— About this exercise —
Say how many lines below contain the word "first". The number is the entire reply.

+++++

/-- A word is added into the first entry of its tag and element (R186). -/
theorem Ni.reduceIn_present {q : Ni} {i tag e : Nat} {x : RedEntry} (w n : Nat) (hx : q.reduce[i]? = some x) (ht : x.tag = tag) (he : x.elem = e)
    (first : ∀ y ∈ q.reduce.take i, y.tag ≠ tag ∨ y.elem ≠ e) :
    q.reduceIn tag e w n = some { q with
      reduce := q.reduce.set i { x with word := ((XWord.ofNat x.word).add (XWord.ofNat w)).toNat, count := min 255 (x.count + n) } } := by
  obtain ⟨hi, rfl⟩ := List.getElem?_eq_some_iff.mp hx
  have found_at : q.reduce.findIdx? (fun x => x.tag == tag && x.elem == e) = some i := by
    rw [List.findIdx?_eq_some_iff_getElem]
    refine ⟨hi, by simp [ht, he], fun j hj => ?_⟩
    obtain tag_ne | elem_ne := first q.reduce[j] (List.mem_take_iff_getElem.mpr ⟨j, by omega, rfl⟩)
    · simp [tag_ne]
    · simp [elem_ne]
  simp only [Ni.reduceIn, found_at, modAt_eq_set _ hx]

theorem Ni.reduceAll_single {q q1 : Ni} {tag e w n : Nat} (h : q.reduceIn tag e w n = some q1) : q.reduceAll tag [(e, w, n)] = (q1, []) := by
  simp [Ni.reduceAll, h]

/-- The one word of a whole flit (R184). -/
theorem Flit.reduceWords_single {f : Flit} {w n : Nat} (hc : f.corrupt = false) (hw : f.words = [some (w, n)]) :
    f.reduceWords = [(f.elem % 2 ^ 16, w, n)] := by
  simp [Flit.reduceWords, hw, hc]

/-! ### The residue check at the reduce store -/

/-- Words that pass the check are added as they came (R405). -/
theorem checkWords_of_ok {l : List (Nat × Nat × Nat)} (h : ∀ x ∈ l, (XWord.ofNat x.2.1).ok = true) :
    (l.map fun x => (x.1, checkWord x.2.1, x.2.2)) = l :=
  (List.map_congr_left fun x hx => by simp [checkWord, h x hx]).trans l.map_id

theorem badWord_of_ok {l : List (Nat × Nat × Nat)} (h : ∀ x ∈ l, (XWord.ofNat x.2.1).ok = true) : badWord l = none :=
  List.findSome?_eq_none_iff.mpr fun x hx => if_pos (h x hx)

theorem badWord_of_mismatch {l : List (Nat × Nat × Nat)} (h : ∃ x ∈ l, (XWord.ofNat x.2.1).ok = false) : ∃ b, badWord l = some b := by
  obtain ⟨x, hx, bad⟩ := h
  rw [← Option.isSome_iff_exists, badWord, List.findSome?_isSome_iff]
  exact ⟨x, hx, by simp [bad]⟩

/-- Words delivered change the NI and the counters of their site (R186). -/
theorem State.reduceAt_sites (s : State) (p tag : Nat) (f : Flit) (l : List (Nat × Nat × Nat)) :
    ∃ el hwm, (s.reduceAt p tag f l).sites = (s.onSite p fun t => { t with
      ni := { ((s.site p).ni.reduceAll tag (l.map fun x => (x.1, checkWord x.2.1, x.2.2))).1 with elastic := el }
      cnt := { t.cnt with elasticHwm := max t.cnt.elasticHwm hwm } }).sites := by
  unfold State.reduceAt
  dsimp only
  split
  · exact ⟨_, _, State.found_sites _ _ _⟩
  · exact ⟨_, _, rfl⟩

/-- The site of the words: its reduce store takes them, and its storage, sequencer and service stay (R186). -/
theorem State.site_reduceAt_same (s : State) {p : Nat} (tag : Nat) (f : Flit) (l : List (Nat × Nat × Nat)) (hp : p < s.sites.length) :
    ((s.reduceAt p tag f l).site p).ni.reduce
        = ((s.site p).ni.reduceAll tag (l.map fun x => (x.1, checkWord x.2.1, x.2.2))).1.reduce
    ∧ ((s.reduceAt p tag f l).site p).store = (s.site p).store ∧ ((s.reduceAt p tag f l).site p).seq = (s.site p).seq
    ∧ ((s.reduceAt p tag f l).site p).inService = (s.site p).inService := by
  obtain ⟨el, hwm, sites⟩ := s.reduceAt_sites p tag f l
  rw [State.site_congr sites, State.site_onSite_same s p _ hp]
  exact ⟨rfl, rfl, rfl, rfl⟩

+++++

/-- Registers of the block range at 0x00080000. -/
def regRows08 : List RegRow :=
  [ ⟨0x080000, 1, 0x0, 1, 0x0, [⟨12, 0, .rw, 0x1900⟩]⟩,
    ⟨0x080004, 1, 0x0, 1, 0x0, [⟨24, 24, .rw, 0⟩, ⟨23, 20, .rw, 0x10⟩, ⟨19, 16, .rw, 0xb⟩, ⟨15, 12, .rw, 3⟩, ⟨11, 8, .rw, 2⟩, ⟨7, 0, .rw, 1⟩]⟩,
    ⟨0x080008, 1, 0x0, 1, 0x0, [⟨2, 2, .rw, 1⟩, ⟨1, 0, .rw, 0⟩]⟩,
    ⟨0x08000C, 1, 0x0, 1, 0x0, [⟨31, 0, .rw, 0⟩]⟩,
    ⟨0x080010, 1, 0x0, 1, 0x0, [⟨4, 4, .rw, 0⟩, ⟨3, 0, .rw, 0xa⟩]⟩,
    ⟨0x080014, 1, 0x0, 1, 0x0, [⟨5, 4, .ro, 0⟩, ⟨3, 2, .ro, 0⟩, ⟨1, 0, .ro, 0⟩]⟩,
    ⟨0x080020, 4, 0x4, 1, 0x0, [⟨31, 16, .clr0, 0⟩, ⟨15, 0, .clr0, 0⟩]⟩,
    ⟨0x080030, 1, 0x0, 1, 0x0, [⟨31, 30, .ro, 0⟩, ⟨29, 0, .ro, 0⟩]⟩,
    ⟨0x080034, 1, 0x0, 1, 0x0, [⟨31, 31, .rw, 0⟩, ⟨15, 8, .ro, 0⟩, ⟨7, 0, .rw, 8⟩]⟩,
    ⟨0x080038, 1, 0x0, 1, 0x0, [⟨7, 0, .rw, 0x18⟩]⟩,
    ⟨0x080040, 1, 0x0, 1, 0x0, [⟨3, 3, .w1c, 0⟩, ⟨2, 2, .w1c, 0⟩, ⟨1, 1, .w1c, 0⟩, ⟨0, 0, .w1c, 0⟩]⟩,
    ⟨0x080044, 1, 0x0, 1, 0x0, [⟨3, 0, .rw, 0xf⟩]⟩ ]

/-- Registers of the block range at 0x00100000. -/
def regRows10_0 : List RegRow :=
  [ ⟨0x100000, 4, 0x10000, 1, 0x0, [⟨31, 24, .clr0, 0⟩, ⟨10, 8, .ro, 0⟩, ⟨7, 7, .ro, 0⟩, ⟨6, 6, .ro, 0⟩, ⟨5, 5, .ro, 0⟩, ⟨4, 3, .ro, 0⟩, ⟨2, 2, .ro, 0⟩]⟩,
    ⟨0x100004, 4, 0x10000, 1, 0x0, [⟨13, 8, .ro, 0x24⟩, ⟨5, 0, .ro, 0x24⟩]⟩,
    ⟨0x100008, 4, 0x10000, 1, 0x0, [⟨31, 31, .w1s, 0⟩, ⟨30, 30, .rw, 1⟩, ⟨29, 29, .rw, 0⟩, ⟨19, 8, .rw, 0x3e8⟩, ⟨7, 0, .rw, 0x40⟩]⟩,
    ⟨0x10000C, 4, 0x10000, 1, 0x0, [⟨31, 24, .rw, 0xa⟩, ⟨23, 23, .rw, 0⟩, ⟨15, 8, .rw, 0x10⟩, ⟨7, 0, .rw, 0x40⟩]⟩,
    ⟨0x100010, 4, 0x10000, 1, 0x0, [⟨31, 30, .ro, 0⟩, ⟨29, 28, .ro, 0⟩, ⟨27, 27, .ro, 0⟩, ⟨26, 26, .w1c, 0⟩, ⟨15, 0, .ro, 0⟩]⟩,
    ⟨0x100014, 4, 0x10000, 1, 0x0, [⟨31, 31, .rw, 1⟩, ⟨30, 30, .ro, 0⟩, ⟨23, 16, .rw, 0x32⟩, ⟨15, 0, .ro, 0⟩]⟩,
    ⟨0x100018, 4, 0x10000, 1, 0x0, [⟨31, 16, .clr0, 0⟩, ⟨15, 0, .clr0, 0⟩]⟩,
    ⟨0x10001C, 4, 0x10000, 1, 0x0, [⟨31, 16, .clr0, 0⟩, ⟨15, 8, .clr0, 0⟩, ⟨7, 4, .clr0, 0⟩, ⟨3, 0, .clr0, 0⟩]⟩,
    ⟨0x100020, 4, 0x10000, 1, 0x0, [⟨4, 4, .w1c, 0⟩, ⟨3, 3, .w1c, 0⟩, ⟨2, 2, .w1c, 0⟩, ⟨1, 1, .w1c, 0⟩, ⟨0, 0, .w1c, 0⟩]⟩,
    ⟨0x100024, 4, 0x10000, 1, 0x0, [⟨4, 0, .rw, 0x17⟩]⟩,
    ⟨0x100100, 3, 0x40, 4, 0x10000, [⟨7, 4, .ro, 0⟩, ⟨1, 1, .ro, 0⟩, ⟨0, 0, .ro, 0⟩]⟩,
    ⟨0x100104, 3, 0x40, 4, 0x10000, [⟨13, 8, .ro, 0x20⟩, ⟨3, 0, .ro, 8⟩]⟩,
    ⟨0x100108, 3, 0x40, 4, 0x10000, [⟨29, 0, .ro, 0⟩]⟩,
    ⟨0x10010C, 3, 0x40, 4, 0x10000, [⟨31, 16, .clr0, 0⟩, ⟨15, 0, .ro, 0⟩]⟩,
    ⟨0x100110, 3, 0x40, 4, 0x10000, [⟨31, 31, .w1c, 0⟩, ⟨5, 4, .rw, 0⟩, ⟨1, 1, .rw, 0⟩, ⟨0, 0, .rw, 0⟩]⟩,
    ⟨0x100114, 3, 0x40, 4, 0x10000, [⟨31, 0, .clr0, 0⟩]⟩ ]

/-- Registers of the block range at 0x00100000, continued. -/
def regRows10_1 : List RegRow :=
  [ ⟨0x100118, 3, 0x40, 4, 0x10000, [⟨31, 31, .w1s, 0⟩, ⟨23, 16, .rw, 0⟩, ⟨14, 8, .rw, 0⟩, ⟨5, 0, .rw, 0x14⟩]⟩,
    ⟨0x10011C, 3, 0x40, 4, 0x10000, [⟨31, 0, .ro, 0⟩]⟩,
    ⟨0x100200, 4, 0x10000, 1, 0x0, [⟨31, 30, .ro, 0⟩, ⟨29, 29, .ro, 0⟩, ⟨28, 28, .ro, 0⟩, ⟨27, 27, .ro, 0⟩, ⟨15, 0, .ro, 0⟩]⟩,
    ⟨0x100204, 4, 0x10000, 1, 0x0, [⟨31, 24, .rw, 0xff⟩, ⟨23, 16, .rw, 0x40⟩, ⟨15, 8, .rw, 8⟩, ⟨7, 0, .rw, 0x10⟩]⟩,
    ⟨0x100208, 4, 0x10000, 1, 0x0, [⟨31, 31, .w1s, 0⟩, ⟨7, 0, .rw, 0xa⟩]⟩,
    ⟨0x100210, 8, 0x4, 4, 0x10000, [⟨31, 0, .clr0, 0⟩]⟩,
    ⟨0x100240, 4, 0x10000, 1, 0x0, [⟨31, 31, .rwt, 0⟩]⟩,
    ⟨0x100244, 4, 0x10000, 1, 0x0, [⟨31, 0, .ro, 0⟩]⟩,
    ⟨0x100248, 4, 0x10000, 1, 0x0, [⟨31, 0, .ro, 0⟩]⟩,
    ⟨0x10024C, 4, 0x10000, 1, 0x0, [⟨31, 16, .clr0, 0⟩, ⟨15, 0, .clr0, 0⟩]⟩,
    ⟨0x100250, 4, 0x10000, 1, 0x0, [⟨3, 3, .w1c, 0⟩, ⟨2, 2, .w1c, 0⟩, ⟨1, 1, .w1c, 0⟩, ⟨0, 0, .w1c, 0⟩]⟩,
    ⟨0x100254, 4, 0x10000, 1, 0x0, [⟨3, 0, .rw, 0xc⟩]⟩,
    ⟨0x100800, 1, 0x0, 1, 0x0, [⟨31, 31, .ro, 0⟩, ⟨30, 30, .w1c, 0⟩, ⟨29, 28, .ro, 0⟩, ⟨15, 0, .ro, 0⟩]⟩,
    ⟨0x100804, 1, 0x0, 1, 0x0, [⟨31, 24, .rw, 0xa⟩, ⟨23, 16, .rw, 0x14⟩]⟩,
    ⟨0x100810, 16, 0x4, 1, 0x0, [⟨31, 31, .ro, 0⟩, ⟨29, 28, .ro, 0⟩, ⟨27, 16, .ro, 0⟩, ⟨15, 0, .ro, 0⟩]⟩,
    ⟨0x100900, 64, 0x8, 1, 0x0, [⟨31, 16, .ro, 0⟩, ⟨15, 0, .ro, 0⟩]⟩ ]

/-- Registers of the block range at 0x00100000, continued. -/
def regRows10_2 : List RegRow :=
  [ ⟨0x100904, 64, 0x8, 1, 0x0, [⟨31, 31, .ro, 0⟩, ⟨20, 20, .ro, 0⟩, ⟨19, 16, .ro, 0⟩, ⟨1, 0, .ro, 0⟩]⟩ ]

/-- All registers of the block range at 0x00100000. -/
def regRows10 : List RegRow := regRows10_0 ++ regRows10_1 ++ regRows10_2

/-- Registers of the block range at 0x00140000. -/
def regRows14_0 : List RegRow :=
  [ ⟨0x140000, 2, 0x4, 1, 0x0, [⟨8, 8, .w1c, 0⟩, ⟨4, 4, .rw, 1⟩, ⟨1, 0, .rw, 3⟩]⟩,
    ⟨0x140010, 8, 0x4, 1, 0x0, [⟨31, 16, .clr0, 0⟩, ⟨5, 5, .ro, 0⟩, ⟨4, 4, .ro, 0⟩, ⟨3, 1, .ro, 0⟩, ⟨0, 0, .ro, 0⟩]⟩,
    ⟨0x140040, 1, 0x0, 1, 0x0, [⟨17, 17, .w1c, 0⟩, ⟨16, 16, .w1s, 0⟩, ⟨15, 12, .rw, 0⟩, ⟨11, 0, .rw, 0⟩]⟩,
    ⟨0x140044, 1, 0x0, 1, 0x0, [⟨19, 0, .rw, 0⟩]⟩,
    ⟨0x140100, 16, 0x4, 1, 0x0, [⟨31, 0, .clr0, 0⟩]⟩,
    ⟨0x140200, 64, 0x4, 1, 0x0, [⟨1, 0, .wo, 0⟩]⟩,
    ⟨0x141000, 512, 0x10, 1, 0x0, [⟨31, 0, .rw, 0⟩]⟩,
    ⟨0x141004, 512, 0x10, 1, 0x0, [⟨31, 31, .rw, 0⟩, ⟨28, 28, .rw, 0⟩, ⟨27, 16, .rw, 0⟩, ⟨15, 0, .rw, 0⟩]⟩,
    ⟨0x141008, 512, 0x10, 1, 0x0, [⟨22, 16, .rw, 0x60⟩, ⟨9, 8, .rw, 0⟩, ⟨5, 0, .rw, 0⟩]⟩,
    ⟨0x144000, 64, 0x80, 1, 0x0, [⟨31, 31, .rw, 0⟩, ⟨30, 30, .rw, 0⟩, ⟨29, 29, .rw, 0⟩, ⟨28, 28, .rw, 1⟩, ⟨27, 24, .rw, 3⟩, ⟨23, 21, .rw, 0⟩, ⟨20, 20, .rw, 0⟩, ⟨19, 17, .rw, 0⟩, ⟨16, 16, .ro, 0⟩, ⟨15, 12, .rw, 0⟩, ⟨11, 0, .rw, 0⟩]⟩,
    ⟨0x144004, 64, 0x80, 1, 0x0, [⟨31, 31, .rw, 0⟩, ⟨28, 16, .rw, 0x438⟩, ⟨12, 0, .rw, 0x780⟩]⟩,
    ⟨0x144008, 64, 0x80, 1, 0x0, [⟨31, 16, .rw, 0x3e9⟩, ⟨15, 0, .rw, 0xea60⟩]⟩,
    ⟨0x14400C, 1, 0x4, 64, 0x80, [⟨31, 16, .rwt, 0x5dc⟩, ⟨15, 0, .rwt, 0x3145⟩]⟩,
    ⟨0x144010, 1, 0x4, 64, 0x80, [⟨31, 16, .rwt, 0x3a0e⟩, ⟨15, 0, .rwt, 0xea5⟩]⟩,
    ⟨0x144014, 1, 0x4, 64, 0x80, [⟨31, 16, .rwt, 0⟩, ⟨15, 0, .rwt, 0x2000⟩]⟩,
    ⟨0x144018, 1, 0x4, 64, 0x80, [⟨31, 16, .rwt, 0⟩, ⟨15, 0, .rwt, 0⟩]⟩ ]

+++++

— Completed exercise —
3